:: Supplied material ::
-- ==== Sys2Proof/Machine/EntryCommands.lean ====
section
/-! DEFINITION. The entry requests as commands (chapters 2, 3 and 7). -/

namespace Sys2Proof.Machine

/-- DEFINE (R20). -/
def execDefine (tag entry lane : Byte) (delay width period : Ticks) (count : Count) (strobe notify : Byte) (s : State) :
    Host.Outcome State Fault Refusal :=
  .next (s.request (.define tag entry lane delay width period count strobe notify)
    (reqDefine entry lane delay width period count strobe notify))

/-- SCHEDULE (R22). -/
def execSchedule (tag entry kind : Byte) (block : StartBlock) (s : State) : Host.Outcome State Fault Refusal :=
  .next (s.request (.schedule tag entry kind block) (reqSchedule entry kind block))

/-- SCHEDULE_SET (R125). -/
def execScheduleSet (tag count kind : Byte) (block : StartBlock) (members : List Byte) (s : State) :
    Host.Outcome State Fault Refusal :=
  .next (s.request (.scheduleSet tag count kind block members) (reqScheduleSet count kind block members))

/-- AMEND (R56). -/
def execAmend (tag entry mask : Byte) (delay width period : Ticks) (count : Count) (s : State) :
    Host.Outcome State Fault Refusal :=
  .next (s.request (.amend tag entry mask delay width period count) (reqAmend entry mask delay width period count))

/-- DRAIN (R59). -/
def execDrain (tag entry : Byte) (s : State) : Host.Outcome State Fault Refusal :=
  .next (s.request (.drain tag entry) (reqDrain entry))

/-- CANCEL (R62). -/
def execCancel (tag entry : Byte) (s : State) : Host.Outcome State Fault Refusal :=
  .next (s.request (.cancel tag entry) (reqCancel entry))

/-- QUERY (R33). -/
def execQuery (tag entry : Byte) (s : State) : Host.Outcome State Fault Refusal :=
  .next (s.request (.query tag entry) (reqQuery entry))

/-- ACK (R34). -/
def execAck (tag entry : Byte) (s : State) : Host.Outcome State Fault Refusal :=
  .next (s.request (.ack tag entry) (reqAck entry))

/-- RELEASE (R35). -/
def execRelease (tag entry : Byte) (s : State) : Host.Outcome State Fault Refusal :=
  .next (s.request (.release tag entry) (reqRelease entry))

end Sys2Proof.Machine
end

:: Problem to solve ::
Search the records for the word "Machine". Copy each line where it appears.

:: Solution for this task ::
-- ==== Sys2Proof/Machine/EntryCommands.lean ====
namespace Sys2Proof.Machine
end Sys2Proof.Machine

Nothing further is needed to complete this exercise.